Interrogations sur les critères de sélection des associations qui ont candidaté pour ce fonds
Deux structures ont bénéficié de l’essentiel des subventions : l’Union des sociétés d’éducation physique et de préparation militaire (USEPPM), dont les contenus publiés en ligne ont été peu suivis, ou encore « Reconstruire le commun », qui n’avait aucune activité connue au moment de sa candidature. Selon de nouvelles révélations de Mediapart publiées hier, ces deux candidatures reposaient sur des dossiers laconiques. « Insignifiants sur le fond comme sur la forme » affirment même les journalistes. La fiche de présentation de l’USEPPM reposerait sur un document A4 contenant en tout et pour tout sept pages seulement.
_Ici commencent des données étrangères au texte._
-- ==== Sys2Proof/Safety.lean ====
section
/-! DEFINITION. What counts as a safe run, and the words that claims about the machine use: the stream a word executes in,
its state after a word, and what the rules compute, written apart from the meanings. -/

namespace Sys2Proof

open Sys2Proof.Machine

/-- The form that states keep: memory is canonical. -/
def Safety.stateOk (s : State) : Prop := Memory.wf s.mem = true

/-- The machine makes a step. -/
def Safety.stepsOn (s : State) : Prop := ∃ t, step s = .next t

/-- A run of n steps is safe. -/
def Safety.safeFor : Nat → State → Prop
  | 0, s => Safety.stateOk s
  | n + 1, s => Safety.stateOk s ∧ ∃ t, step s = .next t ∧ Safety.safeFor n t

end Sys2Proof

namespace Sys2Proof.Machine

/-- An agent's word executes, in a context. -/
structure State.At (s : State) (ag : Agent) (x : Ctx) : Prop where
  cur : s.cur = some ag
  ctx : s.ctx ag.place = some x

/-- The agent's context replaced. -/
def State.put (s : State) (ag : Agent) (x : Ctx) : State := s.setCtx ag.place (some x)

/-- The agent's stream replaced, in its context. -/
def State.putStream (s : State) (ag : Agent) (x : Ctx) (st : Stream) : State := s.put ag (x.setStream ag st)

/-- The state in which a word's body runs: the PC has advanced. -/
def State.advanced (s : State) (ag : Agent) (x : Ctx) : State := s.putStream ag x (x.stream ag).advance

/-- A fault that a word takes as STREAM, ILLEGAL_INSTR and the causes without payload D are taken: C names the word's PC, and
the word has no effect. -/
def State.stopped (s : State) (ag : Agent) (x : Ctx) (cause : Nat) (d : W64) : State :=
  s.raise ag.place ag.code { cause, c := w64 (pcField (x.stream ag).pc), d, defer := false, log := none } 0

/-! ## Integer arithmetic as bit vectors (R231 to R235) -/

/-- The low w bits of a register. -/
def Spec.low (w : Nat) (v : W64) : BitVec w := v.setWidth w

/-- A w-bit result as a register holds it: sext when X = 1, zext when X = 0. -/
def Spec.extend {w : Nat} (sgn : Bool) (r : BitVec w) : W64 := if sgn then r.signExtend 64 else r.setWidth 64

/-- What a row computes of x, y and z and of the shift amount, at each width. -/
abbrev Spec.AluFn := (w : Nat) → BitVec w → BitVec w → BitVec w → Nat → BitVec w

def Spec.bit {w : Nat} (b : Bool) : BitVec w := if b then 1 else 0

/-- The high half of the product of two w-bit numbers that `ext` widens. -/
def Spec.high (ext : (w : Nat) → BitVec w → BitVec (2 * w)) (w : Nat) (x y : BitVec w) : BitVec w :=
  (ext w x * ext w y).extractLsb' w w

def Spec.add : Spec.AluFn := fun _ x y _ _ => x + y
def Spec.mul : Spec.AluFn := fun _ x y _ _ => x * y
def Spec.and : Spec.AluFn := fun _ x y _ _ => x &&& y
def Spec.or : Spec.AluFn := fun _ x y _ _ => x ||| y
def Spec.xor : Spec.AluFn := fun _ x y _ _ => x ^^^ y
def Spec.shl : Spec.AluFn := fun w x _ _ n => if w ≤ n then 0 else x <<< n
def Spec.shr : Spec.AluFn := fun w x _ _ n => if w ≤ n then 0 else x >>> n
def Spec.sar : Spec.AluFn := fun w x _ _ n =>
  if w ≤ n then (if x.msb then BitVec.allOnes w else 0) else x.sshiftRight n
def Spec.rol : Spec.AluFn := fun _ x _ _ n => x.rotateLeft n
def Spec.ror : Spec.AluFn := fun _ x _ _ n => x.rotateRight n
def Spec.min : Spec.AluFn := fun _ x y _ _ => if y.slt x then y else x
def Spec.max : Spec.AluFn := fun _ x y _ _ => if x.slt y then y else x
def Spec.slt : Spec.AluFn := fun _ x y _ _ => Spec.bit (x.slt y)
def Spec.sltn : Spec.AluFn := fun _ x y _ _ => Spec.bit (x.ult y)
def Spec.seq : Spec.AluFn := fun _ x y _ _ => Spec.bit (x == y)
def Spec.sne : Spec.AluFn := fun _ x y _ _ => Spec.bit (x != y)

/-- The arithmetic and logic rows of R233. -/
def Spec.arithRows : List ((FmtS → Instr) × Spec.AluFn) :=
  [(.add, Spec.add), (.sub, fun _ x y _ _ => x - y), (.mul, Spec.mul),
    (.mulh, fun w x y _ _ => Spec.high (fun w v => v.signExtend (2 * w)) w x y),
    (.mulhn, fun w x y _ _ => Spec.high (fun w v => v.setWidth (2 * w)) w x y),
    (.mad, fun _ x y z _ => x * y + z), (.and, Spec.and), (.or, Spec.or), (.xor, Spec.xor),
    (.andn, fun _ x y _ _ => x &&& ~~~y), (.orn, fun _ x y _ _ => x ||| ~~~y), (.xnor, fun _ x y _ _ => ~~~(x ^^^ y))]

/-- The shifts, comparisons and bit counts of R233. -/
def Spec.shiftRows : List ((FmtS → Instr) × Spec.AluFn) :=
  [(.shl, Spec.shl), (.shr, Spec.shr), (.sar, Spec.sar), (.rol, Spec.rol), (.ror, Spec.ror), (.min, Spec.min),
    (.max, Spec.max), (.minn, fun _ x y _ _ => if y.ult x then y else x), (.maxn, fun _ x y _ _ => if x.ult y then y else x),
    (.slt, Spec.slt), (.sltn, Spec.sltn), (.seq, Spec.seq), (.sne, Spec.sne), (.clz, fun _ x _ _ _ => x.clz),
    (.ctz, fun _ x _ _ _ => x.ctz), (.popc, fun _ x _ _ _ => x.cpop), (.brev, fun _ x _ _ _ => x.reverse)]

/-- The immediate rows (R235), with the function of their register form. -/
def Spec.immRows : List ((FmtI → Instr) × Spec.AluFn) :=
  [(.addImm, Spec.add), (.mulImm, Spec.mul), (.andImm, Spec.and), (.orImm, Spec.or), (.xorImm, Spec.xor), (.shlImm, Spec.shl),
    (.shrImm, Spec.shr), (.sarImm, Spec.sar), (.rolImm, Spec.rol), (.rorImm, Spec.ror), (.minImm, Spec.min),
    (.maxImm, Spec.max), (.sltImm, Spec.slt), (.sltnImm, Spec.sltn), (.seqImm, Spec.seq), (.sneImm, Spec.sne)]

/-- The division rows (R234): quotients toward zero, 0 over a zero divisor, and the least number over −1 itself. -/
def Spec.divRows : List ((FmtS → Instr) × ((w : Nat) → BitVec w → BitVec w → BitVec w)) :=
  [(.div, fun _ x y => x.sdiv y), (.divn, fun _ x y => x / y), (.rem, fun _ x y => x.srem y), (.remn, fun _ x y => x % y)]

/-- The register value of a row of format S. -/
def Spec.aluValue (g : Spec.AluFn) (st : Stream) (f : FmtS) : W64 :=
  let w := widthOf f.sz
  Spec.extend (f.mod.getLsbD 0)
    (g w (Spec.low w (st.reg f.a.toNat)) (Spec.low w (st.reg f.b.toNat)) (Spec.low w (st.reg f.c.toNat))
      (st.reg f.b.toNat).toNat)

/-- The register value of a row of format I. -/
def Spec.immValue (g : Spec.AluFn) (st : Stream) (f : FmtI) : W64 :=
  let y : W64 := f.imm.signExtend 64
  g 64 (st.reg f.a.toNat) y 0 y.toNat

/-- Bit k of x is packed at the number of 1s of y below k (BEXT). -/
def Spec.rank {w : Nat} (y : BitVec w) (k : Nat) : Nat := ((List.range k).filter fun i => y.getLsbD i).length

/-! ## Floating point (R237 to R240) -/

/-- The rounding rows, with the exact result of their operands. -/
def Spec.fpRows : List ((FmtS → Instr) × (Rm → Num → Num → Num → Exact × Flags)) :=
  [(.fadd, fun rm x y _ => addNum rm x y), (.fsub, fun rm x y _ => addNum rm x y.neg), (.fmul, fun _ x y _ => mulNum x y),
    (.ffma, fmaNum), (.fdiv, fun _ x y _ => divNum x y), (.fsqrt, fun _ x _ _ => sqrtNum x)]

/-- A scalar word in SR takes one draw; in the E stream it waits for the vector words issued before it. -/
def Spec.mayRound (ag : Agent) (x : Ctx) (rm : Rm) : Prop := rm = .sr → (∃ c, ag = .e c) → x.ve = []

/-- The stream after the draw, and the draw. -/
def Spec.drawn (st : Stream) (rm : Rm) : Stream × BitVec 32 :=
  if rm = .sr then ({ st with lfsr := (srDraw st.lfsr).1 }, (srDraw st.lfsr).2) else (st, 0)

/-- Flags are sticky: they are ORed into FPSTAT. -/
def Stream.flagged (st : Stream) (fl : Flags) : Stream := { st with fpstat := st.fpstat ||| fl.setWidth 64 }

/-! ## Conditions (R241) -/

/-- The comparisons by code, of two w-bit operands. -/
def Spec.conditions : List (Nat × ((w : Nat) → BitVec w → BitVec w → Bool)) :=
  [(0, fun _ a b => a == b), (1, fun _ a b => a != b), (2, fun _ a b => a.slt b), (3, fun _ a b => b.sle a),
    (4, fun _ a b => a.ult b), (5, fun _ a b => b.ule a), (6, fun _ a b => a &&& b != 0), (7, fun _ a b => a &&& b == 0)]

/-- The predicate operations (R242). -/
def Spec.predRows : List ((FmtS → Instr) × (Bool → Bool → Bool)) :=
  [(.pand, fun a b => a && b), (.por, fun a b => a || b), (.pxor, fun a b => a ^^ b), (.pnot, fun a _ => !a)]
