/-- A saved context that may come back and is of a thread runs again on it, and of a core stands in one of its banks; where none may
come back nothing happens. Its image is read here over links that are up and bytes without error. -/
def Spec.contextsReturn : Prop :=
  ∀ (s : State) (u : Nat),
    (s.restorable u = none → exec (.contextRestore u) s = .next s) ∧
    ((∀ a, s.tierDown a = false) → s.ecc = [] → s.sramEcc = [] → s.hotArray = none →
    ∀ v old, s.restorable u = some v → v.ctx = some old →
      let y := s.readContext (s.imageAt v.pa) old
      old.phase ≠ .halted → (128 ≤ u → y.primary = none → y.pending = none → ∃ t z, exec (.contextRestore u) s = .next t ∧
        t.ctx (placeOf u) = some z ∧ z.phase = .running ∧ (z.a, z.e, z.world) = (y.a, y.e, y.world) ∧ t.saved = s.saved.erase v) ∧
      (u < 128 → y.phase = .preempted → (s.core u).bank0 = none → (s.core u).bank1 = none → y.primary = none → y.pending = none →
        y.statAct = .empty → y.statShad = .empty → ∃ t z, exec (.contextRestore u) s = .next t ∧ (t.core u).ctx = some z ∧
          z.phase = .running ∧ (z.a, z.e, z.world) = (y.a, y.e, y.world)))

/-- What comes back after a task's word or a task's stop.
Model's choices it rests on: log 12, 24, 30, 33. -/
def Obligations.LateResponsesAndRestores : Prop := Spec.lateResponses ∧ Spec.contextsReturn

/-- FRAME_EDGE, due at the end of the current entry once no copy of the core is writing a chunk, comes after what ends or suspends in
the same clk: pending writes are taken, and the entry that holds the instant's offset into the period begins. Between entries of one
world, and where frames end to apply, there is no edge. In a sealed frame everything but the SRAM banks leaves the core, whose work
starts exactly 5 µs after the edge, and 256 ns later for each bank that it claims; its world's context comes back or its first record is
dispatched. In a shared frame of another world a standby task of a third leaves its bank, and the active one goes where a context or an
eligible record of the world waits, which then runs. SEALED_FRAME_START lets the work start when its instant has come.
Model's choices it rests on: log 24, 25. -/
def Obligations.FrameEdges : Prop :=
  ∀ (s : State) (c : Nat),
    let s0 := s.beforeEdge c
    let k := s0.core c
    let t := k.nextEdge
    let ctl := (k.ftNew.get none 16).getD k.ftctl
    let epoch := ((k.ftNew.get none 17).getD k.ftepoch).toNat
    let n := bits ctl 0 5
    let k' := ((k.takeWrite 16).takeWrite 17).enter t
    let s1 := s0.setCore c { k' with claimed := [] }
    let due := (s.core c).ftctl.getLsbD 6 = true ∧ (s.core c).nextEdge ≤ s.now ∧ ∀ p ∈ (s.core c).copies, p.writing = false
    let banks (p : Ctx → Prop) : Prop := ∀ y, k.bank0 = some y ∨ k.bank1 = some y → p y
    let still := ∀ e ∈ s0.cores, ∀ p ∈ e.2.copies, p.writing = false
    (¬due → exec (.frameEdge c) s = .next s) ∧
    (due → ctl.getLsbD 6 = false →
      k'.ftctl = ctl ∧ k'.cur = 0 ∧ k'.nextEdge = 0 ∧ k'.startAt = none ∧ (∀ m, m < 16 → k'.ftNew.get none m = none) ∧
      exec (.frameEdge c) s = .next ((s0.setCore c k').setCore c { k' with claimed := [] })) ∧
    (due → ctl.getLsbD 6 = true → n ≤ 16 → ∀ i end0 j end_, Spec.frameAt k.ft n epoch t i end0 → Spec.frameAt k'.ft n epoch t j end_ →
      let edge := k'.frameWorld ≠ k.frameWorld ∨ (k.ftctl.getLsbD 5 = false ∧ ctl.getLsbD 5 = true)
      Spec.tableAfter k k' n i ∧ k'.cur = j ∧ k'.nextEdge = end_ ∧
      (¬edge → exec (.frameEdge c) s = .next s1) ∧
      (edge → ctl.getLsbD 5 = true →
        let empty := k.bank0 = none ∧ k.bank1 = none ∧ k.copies = []
        let ours (u : TlbUnit) : Bool := match u with
          | .scalar (.a x) | .scalar (.e x) | .stream x _ => x == c
          | _ => false
        let s2 : State := { s1.setCore c (Spec.cleared k' t) with tlb := s0.tlb.filter fun e => !ours e.unit }
        let clear (w : Nat) : Prop := s0.pool = [] ∧ (∀ v ∈ s0.saved, v.world ≠ w) ∧ (∀ p ∈ k.copies, p.world ≠ w) ∧
          banks fun y => y.world ≠ w
        (∃ u m, exec (.frameEdge c) s = .next u ∧ (u.core c).startAt = some m ∧ t + 5000 ≤ m ∧ (u.core c).sealTill = t + 5000 ∧
          (u.core c).cur = j ∧ (u.core c).nextEdge = end_ ∧ Spec.noTlb u c ∧
          ((∀ w, k'.frameWorld = some w → clear w) → m = t + 5000 ∧ (u.core c).bank0 = none ∧ (u.core c).bank1 = none ∧
            (u.core c).copies = [] ∧ (u.core c).act = .empty ∧ (u.core c).shad = .empty)) ∧
        (empty → k'.frameWorld = none → exec (.frameEdge c) s = .next s2) ∧
        ∀ w, k'.frameWorld = some w →
          let returns := s2.saved.find? fun v => v.core == c && v.world == w && s2.mayReturn v
          (empty → ∀ v, returns = some v → exec (.frameEdge c) s = .next (s2.restore v)) ∧
          (empty → returns = none → (∀ r ∈ s0.pool, r.world = w → s2.dispatchable c r = false) → exec (.frameEdge c) s = .next s2) ∧
          (banks (fun y => y.world ≠ w ∧ y.phase ≠ .stopping) → (∀ p ∈ k.copies, p.world ≠ w) → still →
            (∀ v ∈ s0.saved, v.core ≠ c ∨ v.world ≠ w) → ∀ r, Spec.firstOf s0 c w r →
            ∃ u y, exec (.frameEdge c) s = .next u ∧ u.ctx (.core c) = some y ∧ y.phase = .running ∧ y.world = w ∧ y.recva = r.recva ∧
              (u.core c).startAt = some (t + 5000 + 256 * (partwBanks (wd r.words 3)).length))) ∧
      ∀ w, k'.frameWorld = some w → k.frameWorld ≠ some w → ctl.getLsbD 5 = false →
        (∃ u, exec (.frameEdge c) s = .next u ∧ (u.core c).cur = j ∧ (u.core c).nextEdge = end_ ∧
          (s0.pool = [] → (∀ v ∈ s0.saved, v.world ≠ w) →
            ∀ y, (u.core c).other = some y → y.phase = .standby → y.world = w) ∧
          ∀ x, k.ctx = some x → x.world ≠ w → x.phase = .running → s0.awaits c w = true → ∃ v ∈ u.saved, v.core = c ∧ v.world = x.world) ∧
        ∀ x r, k.ctx = some x → x.world ≠ w → x.phase = .running → k.other = none → still → (∀ v ∈ s0.saved, v.core ≠ c ∨ v.world ≠ w) →
          Spec.firstOf s0 c w r → (partwMeet (wd r.words 3) x.partw = true → hdrOvlp x.hdr = true ∧ hdrOvlp (wd r.words 0) = true) →
          ∃ u y, exec (.frameEdge c) s = .next u ∧ u.ctx (.core c) = some y ∧ y.phase = .running ∧ y.world = w ∧ y.recva = r.recva ∧
            ∃ v ∈ u.saved, v.core = c ∧ v.world = x.world) ∧
    let k := s.core c
    (∀ n, k.startAt = some n →
      (n ≤ s.now → exec (.sealedFrameStart c) s = .next (s.setCore c { k with startAt := none })) ∧
      (s.now < n → exec (.sealedFrameStart c) s = .next s)) ∧
    (k.startAt = none → exec (.sealedFrameStart c) s = .next s)
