/-- A filter on the keys of a canonical table. -/
theorem Tbl.get_filter {α : Type} [DecidableEq α] (d : α) (p : Nat → Bool) {t : Tbl α} (h : t.wf d = true) (i : Nat) :
    Tbl.get d (t.filter fun e => p e.1) i = if p i = true then t.get d i else d :=
  Tbl.get_filter_wfAbove d p h i

/-! ## What writes by physical address leave -/

/-- The machine but for its memory: bytes, tags, standing errors, live bits and duplicates. -/
def State.sansMemory (s : State) : State := { s with mem := [], enc := [], ecc := [], sramEcc := [], dead := [], dup := [] }

theorem foldl_sansMemory {β : Type} {f : State → β → State} (hf : ∀ s b, (f s b).sansMemory = s.sansMemory) (l : List β)
    (s : State) :
    (l.foldl f s).sansMemory = s.sansMemory :=
  foldl_keeps (P := fun t : State => t.sansMemory = s.sansMemory) (fun t b h => (hf t b).trans h) l s rfl

@[simp] theorem State.poke_sansMemory (s : State) (pa : Nat) (l : List Byte) : (s.poke pa l).sansMemory = s.sansMemory := by
  induction l generalizing s pa with
  | nil => rfl
  | cons b l ih => exact ih _ _

@[simp] theorem State.shadowRewritten_sansMemory (s : State) (pa n : Nat) : (s.shadowRewritten pa n).sansMemory = s.sansMemory := by
  unfold State.shadowRewritten; split <;> rfl

@[simp] theorem State.rewritten_sansMemory (s : State) (pa n : Nat) : (s.rewritten pa n).sansMemory = s.sansMemory :=
  State.shadowRewritten_sansMemory s pa n

@[simp] theorem State.clearRange_sansMemory (s : State) (pa n : Nat) : (s.clearRange pa n).sansMemory = s.sansMemory :=
  State.shadowRewritten_sansMemory s pa n

/-- The live bits are memory. -/
theorem State.sansMemory_dead (s : State) (d : Tbl Bool) : State.sansMemory { s with dead := d } = s.sansMemory := rfl

@[simp] theorem State.revive_sansMemory (s : State) (pa : Nat) : (s.revive pa).sansMemory = s.sansMemory := by
  unfold State.revive
  split
  · rw [State.sansMemory_dead, State.clearRange_sansMemory]
  · rfl

@[simp] theorem State.retag_sansMemory (s : State) (gr : Nat) (v : Option EncTag) : (s.retag gr v).sansMemory = s.sansMemory := by
  unfold State.retag
  split
  · rfl
  · split
    · rfl
    · exact State.poke_sansMemory s _ _

@[simp] theorem State.writeAt_sansMemory (s : State) (pa : Nat) (v : Option EncTag) (b : Byte) :
    (s.writeAt pa v b).sansMemory = s.sansMemory :=
  (State.retag_sansMemory _ _ _).trans (State.revive_sansMemory s pa)

@[simp] theorem State.writeByte_sansMemory (s : State) (pa : Nat) (v : Option EncTag) (b : Byte) :
    (s.writeByte pa v b).sansMemory = s.sansMemory := by
  unfold State.writeByte
  split
  dsimp only
  split <;> simp

@[simp] theorem State.applyHeld_sansMemory (s : State) (h : HeldWrite) : (s.applyHeld h).sansMemory = s.sansMemory := by
  unfold State.applyHeld
  split
  · rfl
  · dsimp only
    split <;> simp [foldl_sansMemory]

@[simp] theorem State.dupRelease_sansMemory (s : State) (page : Nat) : (s.dupRelease page).sansMemory = s.sansMemory :=
  foldl_sansMemory State.applyHeld_sansMemory _ _

@[simp] theorem State.dupSettle_sansMemory (s : State) (pa n : Nat) : (s.dupSettle pa n).sansMemory = s.sansMemory :=
  foldl_sansMemory State.dupRelease_sansMemory _ _

/-- A write by physical address changes memory alone. -/
@[simp] theorem State.writePa_sansMemory (s : State) (pa : Nat) (l : List Byte) : (s.writePa pa l).sansMemory = s.sansMemory := by
  simp [State.writePa, foldl_sansMemory]

/-! ## The bytes of a granule -/

theorem xtsBlocks_length_le (f : List Nat → List Nat) (n t : Nat) (l : List Nat) : (xtsBlocks f n t l).length ≤ 16 * n := by
  induction n generalizing t l with
  | zero => exact Nat.le_refl 0
  | succ n ih =>
    have := ih (xtsNext t) (l.drop 16)
    simp only [xtsBlocks, xorBytes, leNats, List.length_append, List.length_zipWith, List.length_map, List.length_range]
    omega

/-- No cipher lengthens its text. -/
theorem xts_length_le (enc : Bool) (key : BitVec 512) (tweak : Nat) (l : List Nat) : (xts enc key tweak l).length ≤ l.length :=
  Nat.le_trans (xtsBlocks_length_le _ _ _ _) (Nat.mul_div_le l.length 16)

theorem ofNats_xts_length_le (enc : Bool) (key : BitVec 512) (tweak : Nat) (l : List Byte) :
    (ofNats (xts enc key tweak (toNats l))).length ≤ l.length := by
  have := xts_length_le enc key tweak (toNats l)
  simpa [ofNats, toNats] using this

theorem EncTag.store_length_le (t : EncTag) (l : List Byte) : (t.store l).length ≤ l.length := by
  cases t with
  | raw => exact Nat.le_refl _
  | key w e g => exact ofNats_xts_length_le _ _ _ _
  | bank w e k => exact ofNats_xts_length_le _ _ _ _

theorem EncTag.load_length_le (t : EncTag) (l : List Byte) : (t.load l).length ≤ l.length := by
  cases t with
  | raw => exact Nat.le_refl _
  | key w e g => exact ofNats_xts_length_le _ _ _ _
  | bank w e k => exact ofNats_xts_length_le _ _ _ _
Sur la base d’un autre document établi par le comité de sélection, Mediapart s’interroge également sur une « politisation » du fonds Marianne. On apprend que l’association « Coexister » a suscité « a minima une certaine réserve ». Son « positionnement est explicitement en opposition avec la ligne gouvernementale » peut-on lire sur le document, détaille le média d’investigation.
Les interrogations des sénateurs auront une limite : elles ne devront pas empiéter sur les faits relevant de l’enquête judiciaire en cours. Le Parquet national financier a ouvert une information judiciaire portant sur des soupçons de « détournement de fonds publics par négligence », « abus de confiance » et « prise illégale d’intérêts ».